Chunking Techniques - Parent Document Retrieval with Graph chunking

3 February, 2024

Chunking Techniques: Parent Document Retrieval with Graph Chunking

In the realm of retrieval augmented generation (RAG) use cases, selecting an appropriate chunking strategy is paramount to the success of your text documents processing. In this blog post, we will delve into a more sophisticated technique called “Parent Document Retrieval with Graph Chunking.” This method allows for the retrieval of additional context and related chunks from the same collection when answering questions.

Background on Text Chunking

Chunks of text serve as the input to text embedding models, which generate dense vectors that are then used for vector search, comparing similarity among the chunks.
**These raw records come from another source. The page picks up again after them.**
/-- Four times a signed byte fits 16 bits, so the shift of its sign extension loses nothing. -/
theorem toInt_signExtend_shiftLeft_two (msb : Byte) : (msb.signExtend 16 <<< 2).toInt = 4 * msb.toInt := by
  have hmsb := toInt_byte_bounds msb
  have htwo : (BitVec.twoPow 16 2).toInt = 4 := by decide
  rw [BitVec.shiftLeft_eq_mul_twoPow, BitVec.toInt_mul, BitVec.toInt_signExtend_of_le (by decide), htwo, mul_comm]
  exact Int.bmod_eq_of_le (by omega) (by omega)

/-- The fraction is the top two bits of the lsb, which are never negative. -/
theorem toInt_zeroExtend_shiftRight_six (lsb : Byte) :
    ((lsb >>> 6).zeroExtend 16).toInt = (lsb.toNat / 64 : Nat) := by
  have hlsb := lsb.isLt
  rw [BitVec.toInt_setWidth, BitVec.toNat_ushiftRight, Nat.shiftRight_eq_div_pow]
  exact Int.bmod_eq_of_le (by omega) (by omega)

/-- The count Q, by value: the fraction adds a positive amount even to a negative msb (R110, R112). -/
theorem toInt_quarterDegrees (msb lsb : Byte) :
    (quarterDegrees msb lsb).toInt = 4 * msb.toInt + (lsb.toNat / 64 : Nat) := by
  have hmsb := toInt_byte_bounds msb
  have hlsb := lsb.isLt
  rw [quarterDegrees_eq_add, BitVec.toInt_add, toInt_signExtend_shiftLeft_two, toInt_zeroExtend_shiftRight_six]
  exact Int.bmod_eq_of_le (by omega) (by omega)

/-- TEMP.DEC gives the count's two bytes; of the state only the responses change (R111). -/
theorem exec_tempDec (msb lsb : Byte) (s : State) :
    exec (.tempDec msb lsb) s =
      .next { s with
        responses := s.responses ++
          [[0x00#8, BitVec.ofNat 8 ((quarterDegrees msb lsb).toNat / 256),
            BitVec.ofNat 8 (quarterDegrees msb lsb).toNat]] } := by
  rw [← hiByte_eq_ofNat, ← loByte_eq_ofNat]
  rfl

/-- Settles O20: the number is quarterDegrees, whose range follows from its value and those of its two bytes. -/
theorem tempDecIsTheQuarterDegreeCount : Obligations.TempDecIsTheQuarterDegreeCount := by
  intro msb lsb s
  have hvalue := toInt_quarterDegrees msb lsb
  have hmsb := toInt_byte_bounds msb
  have hlsb := lsb.isLt
  exact ⟨rfl, quarterDegrees msb lsb, hvalue, by omega, by omega, exec_tempDec msb lsb s⟩

end Sys2Proof.Machine
end

section
/-! SUPPORT. The alarm mapper and its enable bits (44_alarm.md R121, R122, R125, R126): the bits a mode keeps in its
effective form, what ALM.MAP answers for each selector, and the control value ALM.CTL gives for each target. -/

namespace Sys2Proof.Machine

/-! ## ALM.MAP -/

/-- The effective mode differs from the mode in bit 0 alone (R121). -/
theorem getLsbD_effectiveMode (mode : Byte) {k : Nat} (hpos : 0 < k) (hk : k < 8) :
    (if mode.toNat % 4 = 3 then mode &&& 0xFE#8 else mode).getLsbD k = mode.getLsbD k := by
  have hkept : ∀ k < 8, 0 < k → (0xFE#8 : Byte).getLsbD k = true := by decide
  split
  · rw [BitVec.getLsbD_and, hkept k hk hpos, Bool.and_true]
  · rfl

/-- A field in range leaves the draws as they are. -/
theorem fb_snd_of_le {v : Byte} (h : v.toNat ≤ 99) (d : Draws) : (fb v d).2 = d := by rw [fb_of_le h]

/-- ALM.MAP with selector 00 names no alarm; of the state only the responses change (R125). -/
theorem exec_almMap_badTarget {mode : Byte} (h : mode.toNat % 4 = 0) (sec min hour dow day : Byte) (s : State) :
    exec (.almMap mode sec min hour dow day) s = .next { s with responses := s.responses ++ [[0x02#8]] } := by
  simp only [exec, execAlmMap, almMapResponse, (resolveMode_none_iff mode).2 h]
  rfl

/-- ALM.MAP with selector 01 gives the four bytes of the Alarm 1 block, each with the draws the one before it left; of the
state only the responses and the draws change (R125). -/
theorem exec_almMap_alarm1 {mode : Byte} (h : mode.toNat % 4 = 1) (sec min hour dow day : Byte) (s : State) :
    let r0 := fieldbyte sec (mode.getLsbD 7) s.draws
    let r1 := fieldbyte min (mode.getLsbD 6) r0.2
    let r2 := fieldbyte hour (mode.getLsbD 5) r1.2
    let r3 := daybyte (if mode.getLsbD 3 then dow else day) (mode.getLsbD 4) (mode.getLsbD 3) r2.2
    exec (.almMap mode sec min hour dow day) s =
      .next { s with
        responses := s.responses ++ [[0x00#8, mode, 0x01#8, 0x07#8, 0x04#8, r0.1, r1.1, r2.1, r3.1]]
        draws := r3.2 } := by
  simp only [exec, execAlmMap, almMapResponse, resolveMode_one h]
  rfl

/-- ALM.MAP with selector 10 or 11 gives the three bytes of the Alarm 2 block and a pad, under the effective mode; of the
state only the responses and the draws change (R125). -/
theorem exec_almMap_alarm2 {mode : Byte} (h : 2 ≤ mode.toNat % 4) (sec min hour dow day : Byte) (s : State) :
    let r0 := fieldbyte min (mode.getLsbD 6) s.draws
    let r1 := fieldbyte hour (mode.getLsbD 5) r0.2
    let r2 := daybyte (if mode.getLsbD 3 then dow else day) (mode.getLsbD 4) (mode.getLsbD 3) r1.2
    exec (.almMap mode sec min hour dow day) s =
      .next { s with
        responses := s.responses ++ [[0x00#8, if mode.toNat % 4 = 3 then mode &&& 0xFE#8 else mode,
          0x02#8, 0x0B#8, 0x03#8, r0.1, r1.1, r2.1, 0x00#8]]
        draws := r2.2 } := by
  simp (disch := decide) only [exec, execAlmMap, almMapResponse, resolveMode_two h, bit, getLsbD_effectiveMode]
  rfl

/-- Settles O21: each selector's block is the command's equation there; every byte of it is a field byte of its value, and
a field in range draws nothing. -/
theorem almMapGivesTheRegisterBlock : Obligations.AlmMapGivesTheRegisterBlock := by
  intro mode sec min hour dow day s M dv
  refine ⟨rfl, fun h => exec_almMap_badTarget h sec min hour dow day s, fun h => ?alarm1, fun h => ?alarm2⟩
  case alarm1 =>
    refine ⟨_, _, _, _, _, isFieldByte_fieldbyte .., isFieldByte_fieldbyte .., isFieldByte_fieldbyte ..,
      isDayByte_daybyte .., fun hsec hmin hhour hday => ?_, exec_almMap_alarm1 h sec min hour dow day s⟩
    simp only [fieldbyte_snd, daybyte_snd, fb_snd_of_le hsec, fb_snd_of_le hmin, fb_snd_of_le hhour]
    exact fb_snd_of_le hday _
  case alarm2 =>
    refine ⟨_, _, _, _, isFieldByte_fieldbyte .., isFieldByte_fieldbyte .., isDayByte_daybyte ..,
      fun hmin hhour hday => ?_, exec_almMap_alarm2 h sec min hour dow day s⟩
    simp only [fieldbyte_snd, daybyte_snd, fb_snd_of_le hmin, fb_snd_of_le hhour]
    exact fb_snd_of_le hday _

/-! ## ALM.CTL -/

/-- Alarm 1's enable bit is bit 0, and INTCN is bit 2. -/
theorem enableAlarm_a1 (ctrl : Byte) : enableAlarm ctrl (enableBit .a1) = ctrl ||| 0x05#8 :=
  BitVec.or_assoc ctrl 0x01#8 0x04#8

/-- Alarm 2's enable bit is bit 1, and INTCN is bit 2. -/
theorem enableAlarm_a2 (ctrl : Byte) : enableAlarm ctrl (enableBit .a2) = ctrl ||| 0x06#8 :=
  BitVec.or_assoc ctrl 0x02#8 0x04#8

/-- ALM.CTL's frame, by the selector of the mode (R126). -/
theorem almCtlResponse_frame (mode ctrl : Byte) (d : Draws) :
    (almCtlResponse mode ctrl d).1.frame =
      if mode.toNat % 4 = 0 then [0x02#8]
      else if mode.toNat % 4 = 1 then [0x00#8, ctrl ||| 0x05#8]
      else [0x00#8, ctrl ||| 0x06#8] := by
  unfold almCtlResponse
  split_ifs with h0 h1
  · rw [(resolveMode_none_iff mode).2 h0]
    rfl
  · rw [resolveMode_one h1, ← enableAlarm_a1]
    rfl
  · rw [resolveMode_two (by omega), ← enableAlarm_a2]
    rfl

/-- ALM.CTL draws nothing, so of the state only the responses change. -/
theorem exec_almCtl (mode ctrl : Byte) (s : State) :
    exec (.almCtl mode ctrl) s =
      .next { s with responses := s.responses ++ [(almCtlResponse mode ctrl s.draws).1.frame] } := by
  simp only [exec, execAlmCtl]
  rw [almCtlResponse_eq mode ctrl s.draws s.draws]
  rfl

/-- Settles O23: the response is the frame of the mode's selector, and nothing is drawn. -/
theorem almCtlSetsTheEnableBits : Obligations.AlmCtlSetsTheEnableBits := by
  intro mode ctrl s
  rw [exec_almCtl, almCtlResponse_frame]
  exact ⟨rfl, rfl⟩

end Sys2Proof.Machine
end

section
/-! SUPPORT. The status commands (44_alarm.md R128 to R130): the flags of a status value by value, and bit by bit what a
clear leaves of it. -/

namespace Sys2Proof.Machine

/-- A1F and A2F are the two lowest bits (R128). -/
theorem alarmFlags_eq_ofNat (st : Byte) : alarmFlags st = BitVec.ofNat 8 (st.toNat % 4) := by
  have hvalue : (alarmFlags st).toNat = st.toNat % 4 := Nat.and_two_pow_sub_one_eq_mod st.toNat 2
  rw [← hvalue, BitVec.ofNat_toNat, BitVec.setWidth_eq]

/-- OSF is the highest bit, which says whether the status value is at least 128 (R129). -/
theorem oscStopFlag_eq_ofNat (st : Byte) : oscStopFlag st = BitVec.ofNat 8 (st.toNat / 128) := by
  have hbit : bit st 7 = decide (128 ≤ st.toNat) :=
    (BitVec.msb_eq_getLsbD_last st).symm.trans (BitVec.msb_eq_decide st)
  have hst := st.isLt
  rw [oscStopFlag, hbit]
  by_cases hset : 128 ≤ st.toNat
  · rw [show st.toNat / 128 = 1 by omega, decide_eq_true hset]
    rfl
  · rw [show st.toNat / 128 = 0 by omega, decide_eq_false hset]
    rfl

/-- A clear keeps exactly the bits of the status that the mask does not name (R130). -/
theorem getLsbD_clearFlags (st m : Byte) {k : Nat} (hk : k < 8) :
    (clearFlags st m).getLsbD k = (st.getLsbD k && !m.getLsbD k) := by
  simp [clearFlags, hk]

/-- STAT.ALM gives the status mod 4; of the state only the responses change (R128). -/
theorem exec_statAlm (st : Byte) (s : State) :
    exec (.statAlm st) s =
      .next { s with responses := s.responses ++ [[0x00#8, BitVec.ofNat 8 (st.toNat % 4)]] } := by
  rw [← alarmFlags_eq_ofNat]
  rfl

/-- STAT.OSF gives the status div 128; of the state only the responses change (R129). -/
theorem exec_statOsf (st : Byte) (s : State) :
    exec (.statOsf st) s =
      .next { s with responses := s.responses ++ [[0x00#8, BitVec.ofNat 8 (st.toNat / 128)]] } := by
  rw [← oscStopFlag_eq_ofNat]
  rfl

/-- STAT.CLR gives the cleared status value; of the state only the responses change (R130). -/
theorem exec_statClr (st m : Byte) (s : State) :
    exec (.statClr st m) s = .next { s with responses := s.responses ++ [[0x00#8, clearFlags st m]] } := rfl

/-- Settles O26: each command's equation, with the cleared value read bit by bit. -/
theorem statusTransforms : Obligations.StatusTransforms := fun st m s =>
  ⟨rfl, rfl, rfl, exec_statAlm st s, exec_statOsf st s,
    clearFlags st m, fun _ hk => getLsbD_clearFlags st m hk, exec_statClr st m s⟩

end Sys2Proof.Machine
end

section
/-! SUPPORT. The time-block mapper (45_time_block.md R150, R152): the field byte without a mask bit, what TIME.ENC does in
every state, and TIME.DEC's fields and year offset by value. -/

namespace Sys2Proof.Machine

/-! ## TIME.ENC -/

/-- The field byte of TIME.ENC is the alarm's one without its mask bit (R122, R150). -/
theorem fieldbyte_false_fst (v : Byte) (d : Draws) : (fieldbyte v false d).1 = (fb v d).1 :=
  (fieldbyte_fst v false d).trans BitVec.or_zero

theorem isFieldByte_fb (v : Byte) (d : Draws) : IsFieldByte v false (fb v d).1 :=
  fieldbyte_false_fst v d ▸ isFieldByte_fieldbyte v false d

/-- A day of week of 0 is written as 1, so the field is in range when the operand is. -/
theorem toNat_dowField_le {dow : Byte} (h : dow.toNat ≤ 99) : (if dow = 0#8 then 1#8 else dow).toNat ≤ 99 := by
  split
  · decide
  · exact h

/-- TIME.ENC gives the six field bytes, each with the draws the one before it left, and the year offset mod 100; of the
state only the responses and the draws change (R150). -/
theorem exec_timeEnc (sec min hour dow day month yoff : Byte) (s : State) :
    let r0 := fb sec s.draws
    let r1 := fb min r0.2
    let r2 := fb hour r1.2
    let r3 := fb (if dow = 0#8 then 1#8 else dow) r2.2
    let r4 := fb day r3.2
    let r5 := fb month r4.2
    exec (.timeEnc sec min hour dow day month yoff) s =
      .next { s with
        responses := s.responses ++
          [[0x00#8, r0.1, r1.1, r2.1, r3.1, r4.1, r5.1, bcdValue (yoff.toNat % 100)]]
        draws := r5.2 } := by
  have hyear : yoff.toNat % 100 ≤ 99 := by omega
  rw [← bcd_eq_bcdValue hyear]
  rfl

/-- Settles O27: every byte is the field byte of its value, and a field in range leaves the draws to the next one. -/
theorem timeEncGivesTheTimeBlock : Obligations.TimeEncGivesTheTimeBlock := by
  intro sec min hour dow day month yoff s dow'
  refine ⟨rfl, _, _, _, _, _, _, _, isFieldByte_fb .., isFieldByte_fb .., isFieldByte_fb .., isFieldByte_fb ..,
    isFieldByte_fb .., isFieldByte_fb .., fun hsec hmin hhour hdow hday hmonth => ?_,
    exec_timeEnc sec min hour dow day month yoff s⟩
  rw [fb_snd_of_le hmonth, fb_snd_of_le hday, fb_snd_of_le (toNat_dowField_le hdow), fb_snd_of_le hhour,
    fb_snd_of_le hmin, fb_snd_of_le hsec]

/-! ## TIME.DEC -/

/-- The century bit, by value (R152). -/
theorem bit_seven_iff (b : Byte) : bit b 7 = true ↔ b.toNat / 128 = 1 := by
  have hbit : bit b 7 = decide (128 ≤ b.toNat) := (BitVec.msb_eq_getLsbD_last b).symm.trans (BitVec.msb_eq_decide b)
  have hb := b.isLt
  rw [hbit, decide_eq_true_iff]
  omega

/-- The month is read below the century bit (R152). -/
theorem toNat_and_0x7F (b : Byte) : (b &&& 0x7F#8).toNat = b.toNat % 128 :=
  Nat.and_two_pow_sub_one_eq_mod b.toNat 7

theorem yearOffset_eq (t5 t6 : Byte) :
    yearOffset t5 t6 = (if t5.toNat / 128 = 1 then 100 else 0) + unbcdValue t6.toNat := by
  simp only [yearOffset, bit_seven_iff, unbcd_eq_unbcdValue]

/-- The high payload byte of a number, read from its 16-bit form (R72). -/
theorem hiByte_ofNat (n : Nat) : hiByte (BitVec.ofNat 16 n) = BitVec.ofNat 8 (n / 256) := by
  rw [hiByte_eq_ofNat]
  apply BitVec.eq_of_toNat_eq
  simp only [BitVec.toNat_ofNat]
  omega

/-- The low payload byte of a number, read from its 16-bit form (R72). -/
theorem loByte_ofNat (n : Nat) : loByte (BitVec.ofNat 16 n) = BitVec.ofNat 8 n := by
  rw [loByte_eq_ofNat]
  apply BitVec.eq_of_toNat_eq
  simp only [BitVec.toNat_ofNat]
  omega

/-- TIME.DEC gives the fields and the two bytes of the year offset; of the state only the responses change (R152). -/
theorem exec_timeDec (t0 t1 t2 t3 t4 t5 t6 : Byte) (s : State) :
    exec (.timeDec t0 t1 t2 t3 t4 t5 t6) s =
      .next { s with
        responses := s.responses ++
          [[0x00#8, BitVec.ofNat 8 (unbcdValue t0.toNat), BitVec.ofNat 8 (unbcdValue t1.toNat),
            BitVec.ofNat 8 (hourValue t2.toNat), BitVec.ofNat 8 (unbcdValue t3.toNat),
            BitVec.ofNat 8 (unbcdValue t4.toNat), BitVec.ofNat 8 (unbcdValue (t5.toNat % 128)),
            BitVec.ofNat 8 (yearOffset t5 t6 / 256), BitVec.ofNat 8 (yearOffset t5 t6)]] } := by
  rw [← hiByte_ofNat, ← loByte_ofNat (yearOffset t5 t6)]
  simp only [← unbcd_eq_unbcdValue, ← toNat_and_0x7F, ← hourdec_eq_hourValue]
  rfl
These chunks are subsequently sent to large language models (LLMs) to answer questions or provide relevant information. There is no one-size-fits-all strategy for text chunking; however, it is essential to benchmark various methods against your chosen embedding model to achieve optimal recall and precision.

Parent Document Retrieval with Graph Chunking

In previous techniques, the text chunks were directly sent to the LLM after being retrieved from the vector search. In this method, we store both the text chunk and an embedding for the chunk. However, when sending data to the LLM, we opt to utilize the entire page or even the parent document rather than individual chunks. This approach enables us to incorporate more context into our responses, thereby enhancing the accuracy of the generated answers.

Paragraph Level Chunking with Graph Traversal

To implement this advanced technique, we will break down the source documents into paragraph-level chunks and store pointers to the preceding and subsequent paragraphs in a database like MongoDB. This allows us to leverage MongoDB’s $graphLookup function after performing vector search, retrieving all related paragraphs surrounding the selected paragraph. Consequently, we can send all relevant chunks to the LLM for more contextualized responses.

Maximum Depth Control

Setting a maximum depth parameter enables you to specify how many chunks before or after you would like to retrieve for additional context in your answers. This provides flexibility in controlling the scope of information included when providing responses, ensuring that the generated content remains relevant and concise.

In conclusion, Parent Document Retrieval with Graph Chunking is a highly effective technique for enhancing RAG use cases by incorporating more contextual information into your text chunking strategy. By leveraging paragraph-level chunks, graph traversal, and MongoDB’s $graphLookup function, you can achieve improved recall and precision in your text embedding models while providing more accurate responses to user queries. As we continue to explore advanced techniques in this series, the level of sophistication will only increase, offering even greater opportunities for optimizing your RAG use cases.

Human Intervention: None

Facts Used:

Choosing a good chunking strategy for your unstructured text documents (pdf, word, html) is critical to the success of your RAG (retrieval augmented generation) use case.
Chunks of text, in this case are what is sent to the text embedding model, which produces dense vectors which are searched for similarity using vector search. Chunks returned are sent to the LLM (large language model), usually to answer questions.
There is no one size fits all strategy to text chunking, however we have observed many different strategies in the field. You should try each one and benchmark it for recall and precision with your embedding model of choice, or experiment with multiple embedding models against each chunking method until you get the best possible recall.
As we get further into this series, the level of sophistication of the techniques will increase.
In previous chunking methods in this series, the text chunk was always sent to the LLM, unmodified after retrieval. In this method we will store the text chunk and an embedding for the chunk but we may be sending the page or even the whole parent document to the LLM instead of the individual text chunk.
The seventh in our series of posts about Chunking techniques we will discuss paragraph level chunking while using graph traversal to retrieve the page or even whole document.
In this method we will continue to break the source documents down into paragraph level chunks, but we will also store pointers to the previous and next paragraph giving us the ability to use MongoDB’s $graphLookup function (after $vectorSearch) to grab all the related paragraphs around the retrieved paragraph, and send all the related chunks to the LLM as well.
This method lets us retrieve extra chunks from the same collection to provide more context for answering the question. Setting maxDepth allows you to specify how many chunks before or after you need.